I am always learning and never claim to know all the answers. I hope that, if you consider yourself an expert, you’ll do two things:

  • Share your techniques with us
  • Be opened-minded about unusual techniques you find by other readers and by me

Now, consider the reason the Excel function fails and think of the easiest way to avoid it.

Here’s what I think: just add the smaller string to the end of the string being searched!

Adding one string to another string is called concatenating and is symbolized by the ampersand ( & )
In cell A3, type or paste the following formula:

=SEARCH(",", A1 & ",")*(SEARCH(",", A1 & ",") <LEN(A1))

When you press Enter, A3 displays a 0.
Add the comma to A1, press Enter and both A2 and A3 will display the string position correctly.

This works because of a little-known feature of nearly all programming languages. Normally, when you evaluate an equation, the result is TRUE or FALSE.
However, if you use that result in another equation, Excel treats it as a 1 if TRUE or a 0 if FALSE.
To see this, type or paste just the evaluation into A4:

=(SEARCH(",", A1 & ",") <LEN(A1))

A4 will display either TRUE or FALSE, depending on whether a comma is in A1.

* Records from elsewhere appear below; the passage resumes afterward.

/-- Releases of this device that have not completed go to the new controller (R282). -/
def resendReleases (s : State) (r : Nat) : State :=
  let mine : List (Nat × Nat × Nat) := s.queues.flatMap fun e => e.2.cmds.filterMap fun c =>
    if c.op = Op.segmentRelease ∧ c.started ∧ c.outcome.isNone ∧ (c.tgt.map (·.region)) = some (s.strRegion r) then
      some (bits (c.q 3) 31 0, e.1, c.tag) else none
  let programs : List (Nat × Nat × Nat) := s.eng.threads.filterMap fun e => match e.2.relWait with
    | some (g, seg) => if g = r then some (seg, relKey e.2.start) else none
    | none => none
  (mine ++ programs).foldl (fun (t : State) (e : Nat × Nat × Nat) => t.sendRelease r e.1 e.2.1 e.2.2) s

/-- OPEN commits 1 (R277, R283). -/
def openStream (s : State) (r : Nat) : State :=
  if s.strState r ≠ SS.idle then s
  else
    let ps := (List.range (s.strN r)).filter (s.posOk r)
    let s := s.onStream r fun x => { x with
      first := 0, pass := 0, passStart := s.time, counts := [], sched := 0, slots := [], recent := [], inherited := [],
      filling := ps, catchUp := false }
    let s := ps.foldl (fun (t : State) p => t.assign r p) s
    ((s.strGo r SS.filling).setF F.STR_STATUS_PASSES 1 r).strSync r

/-- A device that rejoins, or returns from a reset, finds its streams as its flash has them (R295), and fetches the windows that are
open anew (R296). -/
def streamsFound (s : State) : State :=
  (s.strAll.filter fun r => s.strState r == SS.free).foldl (fun (t : State) r =>
    ((t.strGo r (if (t.stream r).loaded.length == t.strSegs r then SS.idle else SS.empty)).setF F.STR_STATUS_CONTROLLER
      (b2n (t.strController r == some t.index)) r).setF F.STR_LOADSTAT_SEGS_LOADED (t.stream r).loaded.length r) s
def windowsAnew (s : State) : State :=
  (s.strAll.filter fun r => s.flag F.STR_CTL_OPEN r && s.strState r == SS.idle).foldl (fun (t : State) r =>
    (t.openStream r).onStream r fun x => { x with catchUp := true }) s

/-- A device that is no longer the first in service is not the controller (R282). -/
def streamsCtlSync (s : State) : State :=
  (s.strAll.filter fun r => s.controls r && s.strController r != some s.index).foldl (fun (t : State) r =>
    t.setF F.STR_STATUS_CONTROLLER 0 r) s

/-- OPEN commits 0 (R283): waiting reads end, no read is running, and every slot is FREE. -/
def closeStream (s : State) (r : Nat) : State :=
  let s := if s.strRunning r then s.failWaiters (s.waiters r) Code.unavailable else s
  if s.strRunning r ∨ s.strState r = SS.ended then
    ((s.onStream r fun x => { x with slots := [], filling := [], counts := [], asked := [] }).strSync r).strGo r SS.idle
  else s

/-- SVALID commits 1 or 0 (R283). -/
def defineStream (s : State) (r : Nat) : State :=
  let s := (List.range 256).foldl (fun (t : State) j => t.setWord (F.STR_POISON_PVALID.key r j) 0) s
  let s := [6, 7, 8, 9].foldl (fun (t : State) w => t.setWord (wkey 11 r w) 0) s
  let s := { s with streams := s.streams.put r Stream.empty }
  (s.strGo r SS.empty).setF F.STR_STATUS_CONTROLLER (b2n (s.strController r == some s.index)) r
def dropStream (s : State) (r : Nat) : State :=
  (({ s with streams := s.streams.del r }.strGo r SS.free).setF F.STR_STATUS_CONTROLLER 0 r).setF F.STR_LOADSTAT_SEGS_LOADED 0 r
    |>.homeSync

/-! Loading (R274 to R276). -/

def allLoaded (s : State) (r : Nat) : Bool := (s.stream r).loaded.length == s.strSegs r
def loadedSync (s : State) (r : Nat) : State :=
  (s.setF F.STR_LOADSTAT_SEGS_LOADED (s.stream r).loaded.length r).homeSync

Now, change A4 to multiply that evaluation by 1:

=(SEARCH(",", A1 & ",") <LEN(A1))*1

Now you’ll see a 1 or a 0 in A4, depending on the presence of a comma in A1.

Looking again at cell A3, you can now see that by multiplying the result of the search by the result of the evaluation, we’re basically saying, “multiply the search result by either 0 or 1″.
As you may recall from elementary school mathematics, any number multiplied by 0 equals 0, while any number multiplied by 1 equals that number.

(In some programming languages, such as Visual Basic and Access, -1 is used. You could negate the final result or use the ABS( ) function to change it into a positive number.)

As for the mysterious LEN( ), Excel returns the length of the string of text in A1. So, the evaluation does the SEARCH, compares the result to the length of the original string and returns 1 (TRUE) if the string position of the comma is less than the length of the string in A1. That would mean that a comma was found before the one we concatenated to the end!

By the way, in Excel, you are always working with a copy of something in your formulas. We never really concatenate a comma to the end of A1. We are using a copy of A1 in our other cells.

If you come up with anything shorter than this suggestion, I’d love to hear it!